::: Listed records

-- ==== Sys2Proof/Machine/Spi.lean ====
section
/-!
DEFINITION. The meanings of the SPI commands (42_spi.md). Each is one micro-step of the command in flight.
-/

namespace Sys2Proof.Machine

/-- What both init commands store (R172, R173): the build-time parameters, the enable and the role. -/
def Spi.configured (u : Spi) (p : Params) (master : Bool) : Spi :=
  { u with
    mstr := master
    ie := p.spiIntEn
    dord := p.spiDord
    cpol := p.spiCpol
    clkdiv := p.spiClkdiv
    x2 := p.spi2x
    en := true
    inited := true }

/-- The line directions of a master: it drives chip-select, clock and data-out (R172). -/
def Spi.masterLines (u : Spi) : Spi :=
  { u with dirCs := .output, dirCk := .output, dirMo := .output, dirSo := .input }

/-- The line directions of a slave: it drives only its data-out (R173). -/
def Spi.slaveLines (u : Spi) : Spi :=
  { u with dirCs := .input, dirCk := .input, dirMo := .input, dirSo := .output }

/-- `SPI_INITM` (R172). -/
def execSpiInitm (s : State) : Result :=
  microStep .spiInitm s fun k =>
    match k.uph with
    | 0 => .next ({ s with spi := (s.spi.configured s.params true).masterLines } : State).complete
    | _ => .fault .noMicroStep

/-- `SPI_INITS` (R173). -/
def execSpiInits (s : State) : Result :=
  microStep .spiInits s fun k =>
    match k.uph with
    | 0 => .next ({ s with spi := (s.spi.configured s.params false).slaveLines } : State).complete
    | _ => .fault .noMicroStep

/-- `SPI_SEND` (R175). -/
def execSpiSend (b : Byte) (s : State) : Result :=
  microStep (.spiSend b) s fun k =>
    match k.uph with
    | 0 => .next ((s.spiPut b).goto k 1)
    | 1 => holdUntil s.spi.tc s <| .next s.complete
    | _ => .fault .noMicroStep

/-- `SPI_RECV` (R177). -/
def execSpiRecv (s : State) : Result :=
  microStep .spiRecv s fun k =>
    match k.uph with
    | 0 => holdUntil s.spi.tc s <| .next (s.spiGet.setRet s.spi.dr).complete
    | _ => .fault .noMicroStep

/-- `SPI_SENDS` (R180). -/
def execSpiSends (ptr : Addr) (s : State) : Result :=
  microStep (.spiSends ptr) s fun k =>
    match k.uph with
    | 0 => .next (s.goto { k with sp := ptr.toNat } 1)
    | 1 => loadByte k.sp s fun b => .next (s.goto { k with tmp := b } 2)
    | 2 => .next ((s.spiPut k.tmp).goto k 3)
    | 3 =>
      holdUntil s.spi.tc s <|
        if k.tmp = 0 then .next s.complete else .next (s.goto { k with sp := k.sp + 1 } 1)
    | _ => .fault .noMicroStep

/-- `SPI_RECVS` (R182). -/
def execSpiRecvs (ptr : Addr) (s : State) : Result :=
  microStep (.spiRecvs ptr) s fun k =>
    match k.uph with
    | 0 =>
      holdUntil s.spi.tc s <|
        .next (s.spiGet.goto { k with si := s.spi.dr, sn := s.spi.dr, sp := ptr.toNat } 1)
    | 1 =>
      if k.sn = 0 then .next (s.goto k 2)
      else
        holdUntil s.spi.tc s <|
          storeByte k.sp s.spi.dr s fun t => .next (t.spiGet.goto { k with sp := k.sp + 1, sn := k.sn - 1 } 1)
    | 2 => storeByte k.sp 0 s fun t => .next t.complete
    | _ => .fault .noMicroStep

/-- `SPI_SETCB` (R184). -/
def execSpiSetcb (dir reg : Bool) (fn : FnRef) (s : State) : Result :=
  microStep (.spiSetcb dir reg fn) s fun k =>
    match k.uph with
    | 0 => .next ({ s with spi := { s.spi with cb := slotValue reg fn } } : State).complete
    | _ => .fault .noMicroStep

end Sys2Proof.Machine
end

::::::

Work instructions — Output only the lines from the line that contains "if k.tmp = 0" through the end of the entries, both included, exactly as they appear.

Response to this task —
        if k.tmp = 0 then .next s.complete else .next (s.goto { k with sp := k.sp + 1 } 1)
    | _ => .fault .noMicroStep

/-- `SPI_RECVS` (R182). -/
def execSpiRecvs (ptr : Addr) (s : State) : Result :=
  microStep (.spiRecvs ptr) s fun k =>
    match k.uph with
    | 0 =>
      holdUntil s.spi.tc s <|
        .next (s.spiGet.goto { k with si := s.spi.dr, sn := s.spi.dr, sp := ptr.toNat } 1)
    | 1 =>
      if k.sn = 0 then .next (s.goto k 2)
      else
        holdUntil s.spi.tc s <|
          storeByte k.sp s.spi.dr s fun t => .next (t.spiGet.goto { k with sp := k.sp + 1, sn := k.sn - 1 } 1)
    | 2 => storeByte k.sp 0 s fun t => .next t.complete
    | _ => .fault .noMicroStep

/-- `SPI_SETCB` (R184). -/
def execSpiSetcb (dir reg : Bool) (fn : FnRef) (s : State) : Result :=
  microStep (.spiSetcb dir reg fn) s fun k =>
    match k.uph with
    | 0 => .next ({ s with spi := { s.spi with cb := slotValue reg fn } } : State).complete
    | _ => .fault .noMicroStep

end Sys2Proof.Machine
end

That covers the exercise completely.